Here's a number you probably don't want to think about today as you're filling out your NCAA tournament bracket for your office pool.
According to Kansas University math professor Ben Cobb, the probability of picking all 32 first-round winners randomly is 1 in 4.3 billion.
You'd better hope your basketball knowledge will give you more insight than that quarter you're about to flip.
And if you're looking for something more than your own wisdom from watching ESPN or your gut instinct, Cobb says not to hold out much hope.
"I really don't know how many mathematicians or statisticians are interested in this," he says. "There are occasional papers in journals about sports in general, but not many."

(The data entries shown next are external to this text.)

-- ==== Sys2Proof/Machine/Power.lean ====
section
/-! DEFINITION. Guard loops, rails, AVSBus, ceilings and power caps, thermal sensors, throttling and shutdown (R23 to R32,
R412 to R437). Domain g is crew g, or the fabric for g = 4; setpoints are in 0.1 mV, sensor values in 1/16 °C. -/

namespace Sys2Proof.Machine

/-! ## Requirement and backlog (R15, R18, R25) -/

/-- The carrier raises its setpoints, or waits for its group with its raise complete (R27, R257). -/
def State.rising (s : State) (c : Nat) : Bool := s.flag .xRaising c || s.flag .xBondExit c

/-- The requirement of carrier c in 1/16 stroke set/s: in force, or as it will be for a carrier leaving Idle; 0 for any
other (R25, R27). -/
def State.demand (s : State) (c : Nat) : Nat :=
  if s.idle c && !s.rising c then 0
  else
    let stored := if s.get .carrierCatchCount c = 0 then s.storedRxRate c else kBd (highest (s.storedList c) 0)
    let b := if s.idle c then max (s.storedTxRate c) stored else max (s.nat .xTxRate c) (s.nat .xRxRate c)
    let p := if s.idle c then s.nat .carrierFecProfile c else s.nat .carrierFecProfileInForce c
    75 * b - 16 * (if p = profSprint then 2000000 else 10240000)

/-- Carriers of a domain. -/
def domainCarriers (g : Nat) : List Nat := if g = 4 then carriers else crewCarriers g

/-- The requirement Q of a domain in 1/16 stroke set/s (R25). -/
def State.requirement (s : State) (g : Nat) : Nat := ((domainCarriers g).map s.demand).foldl max 0

/-- The backlog B of a domain (R25): carriers of a crew, hand-off buffers of the fabric. -/
def State.domainBacklog (s : State) (g : Nat) : Nat :=
  if g = 4 then
    (List.range 4).foldl (fun a k => max a (max (s.nat .xHandRx k - 8) (8 - s.nat .xHandTx k))) 0
  else ((crewCarriers g).map fun c => (s.backlog c).toNat).foldl max 0

/-! ## The law (R26, R27, R418, R419, R45) -/

/-- What the law of one domain works from. -/
structure Law where
  set : Int
  base : Int
  zeroRun : Int
  since : Int
  /-- fast-raise steps, and any 10 mV step, taken in this period -/
  fast : Bool
  raised : Bool
deriving DecidableEq, Repr

/-- One period of the law of R26 with the raise of R27: Q and readings in 1/16 stroke set/s; `waived` drops the wait of 20
periods (R418, R420). Steps are in 0.1 mV; since counts this period. -/
def lawStep (l : Law) (backlog q droop look : Nat) (raising waived : Bool) : Law :=
  let short := decide (droop < q)
  let t : Law :=
    if 0 < backlog then
      if l.set < l.base + 400 then
        { l with set := min (l.set + 100) (l.base + 400), zeroRun := 0, fast := true, raised := true }
      else if raising && short then { l with set := l.set + 100, zeroRun := 0, raised := true }
      else { l with zeroRun := 0 }
    else
      let run := min (l.zeroRun + 1) 20
      let l := { l with zeroRun := run, base := if 20 ≤ run then l.set else l.base }
      if short then { l with set := l.set + (if raising then 100 else 25), raised := raising }
      else if q ≤ look ∧ (20 ≤ l.since ∨ waived) then { l with set := l.set - 25 }
      else l
  { t with set := max 6200 (min 9200 t.set) }

/-- Ceiling and power limits act through the step down only (R418). -/
def State.trafficFirst (s : State) : Bool := s.mode == 3 || s.mode == 4

/-- The highest setpoint a domain may take (R27). -/
def State.topSetpoint (s : State) (g : Nat) : Int := if s.trafficFirst then 9200 else s.get .xLimit g

/-- The power of a domain exceeds its cap. -/
def State.overCap (s : State) (g : Nat) : Bool :=
  s.get .guardPowerCap g != 0 && decide (s.get .guardPowerCap g < s.get .guardPower g)

/-- A conflict of one kind (bit 0 ceiling, 1 power) starts or ends: source 40 (R421). -/
def State.setConflict (s : State) (g kind : Nat) (v : Bool) : State :=
  if s.bit .guardConflict g kind == v then s
  else (s.setBit .guardConflict g kind v).raiseClear (evDev 40) [u16 g, u8 kind] (!v)

/-- Brownout floor of a core rail in mV, as its object shows it (R412). -/
def coreFloor (base : Int) : Int := max 465 ((3 * base + 20) / 40)

/-- A domain's period: requirement, law, limits, conflict, state (R26 to R30, R418 to R421). In Haven under mute the loop
holds 620 mV (R45). State 1 and a count of 2200.08 follow a step that moved the setpoint. DESIGN CHOICE (log entry 26):
2200.02 to .05 show whole k stroke sets/s, rounded down. -/
def State.guardDomain (s : State) (g : Nat) (m : GuardReading) : State :=
  let q := s.requirement g
  let b := s.domainBacklog g
  let was := s.get .guardSetpoint g
  let raising := (domainCarriers g).any fun c => s.flag .xRaising c
  let above := decide (s.get .guardCeiling g < was)
  let l : Law := ⟨was, s.get .xGuardBase g, s.get .xZeroRun g, min (s.get .xSinceChange g + 1) 20, false, false⟩
  let t := lawStep l b q (16 * m.cDroop) (16 * m.cLook) raising (s.trafficFirst && (above || s.overCap g))
  let hold := s.get .deviceModeState 0 == 5 && s.flag .xMute 0
  let new := if hold then 6200 else min t.set (s.topSetpoint g)
  let top := if was = 9200 ∧ 0 < b ∧ !hold then s.get .xTopRun g + 1 else 0
  let st : Int := if new = 9200 then 2 else if 0 < b ∨ (t.raised ∧ was < new) then 1 else 0
  let above := if s.overCap g then min (s.get .xOverRun g + 1) 200 else 0
  let s := s |>.set .guardCRun g (m.cRun / 1000 : Nat) |>.set .guardCDroop g (m.cDroop / 1000 : Nat)
    |>.set .guardCLook g (m.cLook / 1000 : Nat) |>.set .guardRequirement g (q / 16000 : Nat) |>.set .guardBacklog g (b : Nat)
  let s := if q ≤ 16 * m.cDroop ∧ 16 * m.cLook < q then s.set .guardMinSafe g was else s
  let s := s |>.set .guardSetpoint g new |>.set .xGuardBase g (if hold then 6200 else t.base)
    |>.set .xZeroRun g t.zeroRun |>.set .xSinceChange g (if new = was then l.since else 0)
    |>.set .xTopRun g (min top 200) |>.set .guardState g st |>.set .xOverRun g above
    |>.set .railFloor g (coreFloor (if hold then 6200 else t.base))
  let s := if t.fast && decide (was < new) then s.bump .guardFastRaises g else s
  let s := s.setConflict g 0 (!hold && decide (s.get .guardCeiling g < t.set ∧ b = 0 ∧ 16 * m.cLook < q))
  let s := s.setConflict g 1 (decide (200 ≤ above))
  if s.get .guardConflict g = 0 then s else s.bump .guardConflictPeriods g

So rule out any surefire statistical way of knowing who will advance to the Final Four and help you secure your co-workers' money.
(Disclaimer: Office pools are illegal in Kansas, even if nearly every company seems to get caught up in March Madness).
So what should you look at?
We consulted Randy Rosetta, a KU alumnus who covers Louisiana State University basketball for The Advocate, the daily newspaper in Baton Rouge. On the side, he writes about basketball for www.wagerweb.com.
"I try to be an intelligent sportswriter," he says. "I look at where they're playing, and who's more likely to have a home crowd, who has a tougher schedule, who won the tough games.
"I do this to the point of overanalyzation, and it's never done me much good. I can't remember the last time I won an office pool. We're supposed to be experts and know what we're talking about, but we can't end up picking those things."
Added to that equation are the sentimental tugs on fans' heartstrings. What percentage of Lawrence brackets do you suppose have the Jayhawks advancing at least to the Final Four, if not winning it all?
"I'm not going to lie," Rosetta says. "I generally find a way for Kansas to make it to the Final Four, at least."
He figures picking a team with a No. 1 or 2 seed is usually a safe bet for the Final Four. Studying the expert brackets online at sites such as espn.com probably wouldn't hurt, either.
"It's definitely a crapshoot," Rosetta says. "If I get a couple of Final Four teams right, I feel good. It's become such a competitive tournament."
So does that mean you'd be just as well off choosing your tournament winners based on some non-basketball metric - say, how fun the town is, or how much you like the mascot?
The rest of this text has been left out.